1. Pick a driver and assign starting point
2. Span edges picking nearest neighbor to pick next route. If nearest neighbor is a dead end pick the next nearest neighbor
decrease cars left to ship by 1
decrease cars left to arrive at next node by 1
update the edges number of vehicles by 1
3. "Move" to next vertex you selected
4. Verify that Number to ship >= number to arrive. If Number to ship <= to number to arrive leave driver at node by
updating piggybacks by 1
4a. If you left a piggyback then start routing next driver
4b. if no piggyback left then continue with that driver
5. If the next node has piggybacks determine if the number to left to ship - piggybacks <= Number to arrive (then assign a piggyback) and pick next node. Now next node has to have driver + piggybacks <= Number to ship or it is a dead end.
This gets really complicated in my opinion
Assume Vertex A has 3 vehicles to ship but 5 arriving. So there needs to be 2 piggybacks. There is no easy algorithm to figure out if 3 people (a driver and 2 piggybacks) go to B or if 2 go to B (driver and 1 piggyback) and 2 go to C (driver and 1 piggyback) or all the other possibilities.
I think I would apply the rule if there is a piggyback take them immediately. Then let the last driver take additional.
Once a drive completes 8 trips they are complete
To add complexity I think I would try to code a rollback. If a driver hits a dead end, roll back one vertex and try another path. If all those are exhausted roll back two vertices and span from there. Keep doing until all conditions exhausted and pick the best of the dead end solutions.
Similar to how the dijkstra works.
Questions
1. Is a dead end only when a driver gets stranded or does a driver have to make it back to the start?

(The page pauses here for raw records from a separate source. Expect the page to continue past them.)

-- ==== Sys2Proof/Tests/Slice0.lean ====
section
/-! SUPPORT. The model's own tests, their expected results taken from 95_test_vectors.md (the section stands in each
docstring), and for every statement with hypotheses a witness that meets them. -/

namespace Sys2Proof.Machine.Tests

open Sys2Proof.Claims

/-! ### Small states -/

/-- `CR N=10 DW=8`. -/
def cr10 : Config := .cr 10 8

/-- `CM N=10 DW=8`. -/
def cm10 : Config := .cm 10 8

/-- `CR N=1 DW=8 LIMITS_ENFORCED=false`. -/
def cr1 : Config := { Config.cr 1 8 with limitsEnforced := false }

/-- A ring with these indices and slots. -/
def ring (c : Config) (h t : Nat) (m : Memory := []) : State :=
  { State.initial c with head := h, tail := some t, buffer := m }

/-- A manx with this head and these slots. -/
def manx (c : Config) (h : Nat) (m : Memory := []) : State := { State.initial c with head := h, buffer := m }

/-- The full ring of 95_test_vectors.md S6 after its fifteen pushes. -/
def full10 : State :=
  ring cr10 5 6 [(0, 10), (1, 11), (2, 12), (3, 13), (4, 14), (5, 5), (6, 6), (7, 7), (8, 8), (9, 9)]

/-- The step goes on, to a state with the property. -/
def goesOn (r : Result) (p : State → Bool) : Bool :=
  match r with
  | .next t => p t
  | _ => false

/-- The step is refused for this reason. -/
def refusedFor (r : Result) (e : Refusal) : Bool :=
  match r with
  | .refused x => decide (x = e)
  | _ => false

/-- The step fails in construction. -/
def failsToConstruct (r : Result) : Bool :=
  match r with
  | .fault x => decide (x = .capacityOutOfBounds)
  | _ => false

/-! ### Well-formedness and construction: what each check refuses -/

theorem test_push_too_wide_is_refused : WellFormed cr10 (.push 256) = false := by decide
theorem test_item_beyond_the_slots_is_refused : WellFormed cr10 (.item 10) = false := by decide
theorem test_pop_on_manx_is_refused : WellFormed cm10 .pop = false := by decide
theorem test_clear_on_manx_is_refused : WellFormed cm10 .clear = false := by decide
theorem test_len_on_manx_is_refused : WellFormed cm10 .len = false := by decide
theorem test_wide_default_is_no_configuration : Config.isConfiguration { cr10 with dflt := 256 } = false := by
  decide
theorem test_no_bits_is_no_configuration : Config.isConfiguration (.cr 10 0) = false := by decide

/-- Section 2.9. -/
theorem test_construction_legality :
    (Config.cr 0 8).legal = false ∧ Config.legal { Config.cr 0 8 with limitsEnforced := false } = false ∧
    (Config.cr 1 8).legal = false ∧ (Config.cr 2 8).legal = true ∧ (Config.cr 65535 8).legal = true ∧
    (Config.cr 65536 8).legal = false ∧ (Config.cm 1 8).legal = false ∧ (Config.cm 65536 8).legal = false ∧
    cr1.legal = true ∧ Config.legal { Config.cr 65536 8 with limitsEnforced := false } = true ∧
    Config.legal { Config.cr 5 8 with lowerLimit := 8, upperLimit := 4 } = false ∧
    (Config.ur .w8 8).legal = true ∧ (Config.ur .w16 8).legal = true ∧ (Config.um .w8 8).legal = true ∧
    (Config.um .w16 8).legal = true := by decide

/-- The index widths named in sections 2.8 and 2.9. -/
theorem test_index_widths :
    (Config.cr 300 4).indexWidth = 9 ∧ (Config.cr 300 4).wordWidth = 12 ∧ (Config.cr 65535 8).indexWidth = 16 ∧
    (Config.cr 65536 8).indexWidth = 16 ∧ (Config.cr 100000 8).indexWidth = 17 ∧ (Config.cr 4 8).indexWidth = 2 ∧
    (Config.um .w8 16).wordWidth = 19 := by decide

/-! ### Decoding: a word written out from R61 for every constructor (operand bits, then `op`) -/

theorem test_decode_nop : decode cr10 0b00000000000 = .command .nop := by decide
theorem test_decode_push : decode cr10 0b01101101001 = .command (.push 109) := by decide
theorem test_decode_pop : decode cr10 0b10101011010 = .command .pop := by decide
theorem test_decode_clear : decode cr10 0b00000000011 = .command .clear := by decide
theorem test_decode_len : decode cr10 0b00000000100 = .command .len := by decide
theorem test_decode_item : decode cr10 0b00001001101 = .command (.item 9) := by decide

/-- Section 2.8, the words that are no command. -/
theorem test_decode_verdicts :
    decode cr10 0x055 = .outOfRange ∧ decode cr10 0x7FD = .outOfRange ∧ decode cr10 0x006 = .reserved ∧
    decode cr10 0x007 = .reserved ∧ decode cm10 0x002 = .unsupported ∧ decode cm10 0x003 = .unsupported ∧
    decode cm10 0x004 = .unsupported ∧ decode (.um .w8 8) 0x002 = .unsupported ∧
    decode (.ur .w8 8) 0x7FD = .command (.item 255) ∧ decode (.ur .w8 16) 0x00805 = .outOfRange ∧
    decode cr10 0x800 = .notAWord := by decide

theorem test_decodeTableWord :
    decodeTableWord 8 0 = some .nop ∧ decodeTableWord 8 1 = some (.push 0) ∧ decodeTableWord 8 2 = some .pop ∧
    decodeTableWord 8 3 = some .clear ∧ decodeTableWord 8 4 = some .len ∧
    decodeTableWord 8 5 = some (.item 0) ∧ decodeTableWord 8 6 = none := by decide

theorem test_withFetchWord_runs_the_command :
    goesOn (step (State.reset.withFetchWord 8 0b01001001)) (fun t => t.head == 1 && t.slot 0 == 9) = true := by
  decide

/-! ### Index arithmetic -/

/-- Section 2.1. -/
theorem test_advChk :
    advChk 1 0 = 0 ∧ advChk 2 1 = 0 ∧ advChk 10 8 = 9 ∧ advChk 10 9 = 0 ∧ advChk 65535 65533 = 65534 ∧
    advChk 65535 65534 = 0 ∧ advChk 10 12 = 0 := by decide

/-- Section 2.2. -/
theorem test_advWrap :
    advWrap .w8 0x7F = 0x80 ∧ advWrap .w8 0xFF = 0x00 ∧ advWrap .w16 0x00FF = 0x0100 ∧
    advWrap .w16 0xFFFF = 0x0000 := by decide

/-- Section 2.3. -/
theorem test_status_values :
    ((ring cr10 3 7).length, (ring cr10 3 7).empty, (ring cr10 3 7).full) =
      (some 6, some false, some false) ∧
    ((ring cr10 5 6).length, (ring cr10 5 6).empty, (ring cr10 5 6).full) = (some 9, some false, some true) ∧
    ((ring cr1 0 0).length, (ring cr1 0 0).empty, (ring cr1 0 0).full) = (some 0, some true, some true) ∧
    (ring (.ur .w8 8) 1 254).length = some 3 ∧ (ring (.ur .w16 8) 0 1).length = some 65535 ∧
    (ring (.ur .w16 8) 0 65535).length = some 1 ∧ (manx cm10 4).length = none := by decide

/-! ### One step of each command, from the word to the next state -/

/-- Section 2.8, the first rows; section 2.4, the row of `NOP`. -/
theorem test_nop_ignores_its_operand :
    goesOn (step (full10.present 0x7F8)) (fun t => decide (t = full10.respond .ack)) = true := by decide

/-- Section 2.5: the 256th push of an unchecked ring (90_conflicts.md C1). -/
theorem test_push_wraps_and_evicts :
    goesOn (step ((ring (.ur .w8 8) 255 0).present 0x049)) (fun t =>
      t.head == 0 && t.tail == some 1 && t.slot 255 == 9 && t.response == some .ack) = true := by decide

/-- Section 2.6: the `N`-th push of a manx. -/
theorem test_push_on_manx_wraps :
    goesOn (step ((manx cm10 9).present 0x009)) (fun t =>
      t.head == 0 && t.tail == none && t.slot 9 == 1 && t.slot 0 == 0) = true := by decide
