/-- The loop state of a channel (R105) and LOOP_FLAGS (R109). -/
structure LoopSt where
  /-- Inner error and output histories, outer integrator, D, iref, injection [Q2.30; 04 R105, R120; 0] -/
  e1 : Int := 0
  e2 : Int := 0
  y1 : Int := 0
  y2 : Int := 0
  integ : Int := 0
  dLast : Int := 0
  iref : Int := 0
  inj : Int := 0
  /-- INNER_SAT of the previous evaluation [1; 04 R105; 0] -/
  innerPrev : Bool := false
  /-- Live flags [2 bits; 04 R109; 0] -/
  outerNow : Bool := false
  innerNow : Bool := false
  /-- Sticky flags BUS_FLOOR, OVERRUN, OUTER_AT_LIMIT, INNER_SAT_LO, INNER_SAT_HI, ARITH_SAT [6 bits; 04 R109; 0] -/
  busFloor : Bool := false
  overrun : Bool := false
  outerLim : Bool := false
  satLo : Bool := false
  satHi : Bool := false
  arith : Bool := false
  /-- ARITH_SAT has been reported since entry into RUNNING or TUNE [1; 04 R109; 0] -/
  arithSeen : Bool := false
  /-- Last committed loop sample, as the mirror holds it [10 µV, µA; 07 R190; 0] -/
  mirrorV : Int := 0
  mirrorI : Int := 0
deriving DecidableEq, Repr

/-- ST and the accumulators of R110 at full precision: ST in fine ticks, charge in µA x tick, energy in 10 µV x µA x tick. -/
structure Accs where
  /-- Step time [fine ticks; 05 R135; 0] -/
  st : Nat := 0
  /-- STEP_Q, STEP_E [exact; 04 R110; 0] -/
  stepQ : Int := 0
  stepE : Int := 0
  /-- RUN_Q_CHG, RUN_Q_DIS, RUN_E_CHG, RUN_E_DIS [exact; 04 R110; 0] -/
  runQC : Int := 0
  runQD : Int := 0
  runEC : Int := 0
  runED : Int := 0
deriving DecidableEq, Repr

/-- What a BRANCH sees of the previous step (R149). -/
structure PrevStep where
  stepQ : Int
  stepE : Int
  st : Nat
  v : Int
  i : Int
  t : Option Int
  cond : Nat
  vStart : Int
deriving DecidableEq, Repr

/-- A resolved target of a transition: the target as named, its index, its entry, and the repeat counters after the chain
(R148, R151). -/
structure Loaded where
  src : Nat
  index : Nat
  entry : Block
  ctrs : List Nat
deriving DecidableEq, Repr

/-- The TUNE state of a channel (R121 to R128). -/
structure Tune where
  cmd : Block
  from_ : ChState
  k : Nat
  prbs : Nat
  analysed : List (Int × Int)
  n : Nat
  aborted : Bool
  injecting : Bool
  finished : Bool
deriving DecidableEq, Repr

/-- The position of a channel in its recipe (05). -/
structure Run where
  /-- Position, the step's index [12; 05 R157, R195; 0] -/
  pos : Nat := 0
  /-- Step loaded in the Nib [64 bytes; 05 R152; none] -/
  cur : Option Block := none
  /-- Primary-next [05 R151; none] -/
  next : Option Loaded := none
  /-- Primary-next of the current step has been resolved [1; 05 R151; 0] -/
  nextDone : Bool := false
  /-- TRANSITION_PENDING and the fired target; firing evaluation's end [05 R153; none] -/
  trans : Option Nat := none
  /-- Index of the step loaded in the Nib [12; 05 R153; 0] -/
  idx : Nat := 0
  /-- V_START, none before the step's own first evaluation [10 µV; 05 R139; none] -/
  vStart : Option Int := none
  /-- Repeat counters 0 to 3 [16 each; 05 R148; 0] -/
  ctrs : List Nat := [0, 0, 0, 0]
  /-- Previous step [05 R149; none] -/
  prev : Option PrevStep := none
  /-- START_PENDING and START_TIME [64; 05 R160; none] -/
  startAt : Option Nat := none
  /-- SYNC_TIME given by CH_START or CH_RESUME [64; 05 R159; none] -/
  syncTime : Option Nat := none
  /-- RUN_VALID [1; 07 R195; 0] -/
  runValid : Bool := false
  /-- The channel has run since CH_ARM [1; 05 R158; 0] -/
  hasRun : Bool := false
  /-- The current step has been evaluated at least once (it has run) [1; 05 R155; 0] -/
  stepRan : Bool := false
  /-- Restored copy: 0 A, 1 B, checkpoint words; the check of R201 applies while some [07 R201; none] -/
  restored : Option (Nat × Block) := none
  /-- The copy that the accumulators and the position were restored from, until the restored run is resumed or given up
  [07 R205; none] -/
  copy : Option (Nat × Block) := none
  /-- Position and TRANSITION_PENDING of a stopped channel before the engine of a CH_RESUME resolved them [07 R206, R207; none] -/
  resumeFrom : Option (Nat × Bool) := none
  /-- INTERRUPTED by loss of the last Nib [1; 07 R206; 0] -/
  noNib : Bool := false
  /-- TIME cycle at which the settling after a resume ends, 0 when none runs [the MODEL's own clock; 07 R204; 0] -/
  settle : Nat := 0
  /-- dV/dt slices newest first (sum, count; count 0 = not wholly within the step) and the running one (index, sum, n) [05 R140; empty] -/
  slices : List (Int × Nat) := []
  slice : Option (Nat × Int × Nat × Bool) := none
  /-- Slice that holds the step's start [05 R140; 0] -/
  sliceFrom : Nat := 0
  /-- Crossover T_CV (ticks), Q_CV [05 R143; none] -/
  crossover : Option (Nat × Int) := none
  /-- PULSE: last base sample since entry, last completed pulse (V_PRE, V_END, I_PRE, I_END) [05 R144; none] -/
  pulseBase : Option (Int × Int) := none
  pulseLast : Option (Int × Int × Int × Int) := none
  /-- OCV loop samples of the span, newest first: (S in ticks of ST, v) [05 R145; empty] -/
  ocv : List (Nat × Int) := []
  /-- Event 0x0507 raised in this step [1; 05 R141; 0] -/
  tInvSeen : Bool := false
  /-- Instant the step was entered, time of day [64; 15 R416; 0] -/
  entered : Nat := 0
deriving DecidableEq, Repr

2. Can the drivers start anywhere or is there a cost? If you have to drive them to the starts then you may want to send large groups to a location that has a lot to deliver.
After typing this I think you could leverage the flory warshall algorithm i demo here
I'm trying to get my head around using the following data to create the shortest route between 2 places in a map using VBA in either excel or access. ID Name Connection 1 Connection 2 1 Location1 2 2 Location2 3 4 3 Location3 2 4 Location4 2 5 5 Location5 3 5 So...
www.access-programmers.co.uk
You could then start with all potential 8 trip (and less) tours. This would have every start and every path to every end point. Then you could rank these by distance. You send a driver on the best tour. Once all vehicles are delivered from a location all tours that include that location get removed from consideration. I still have to wrap my head around planning for piggybacking to next location, but I think that is a good start.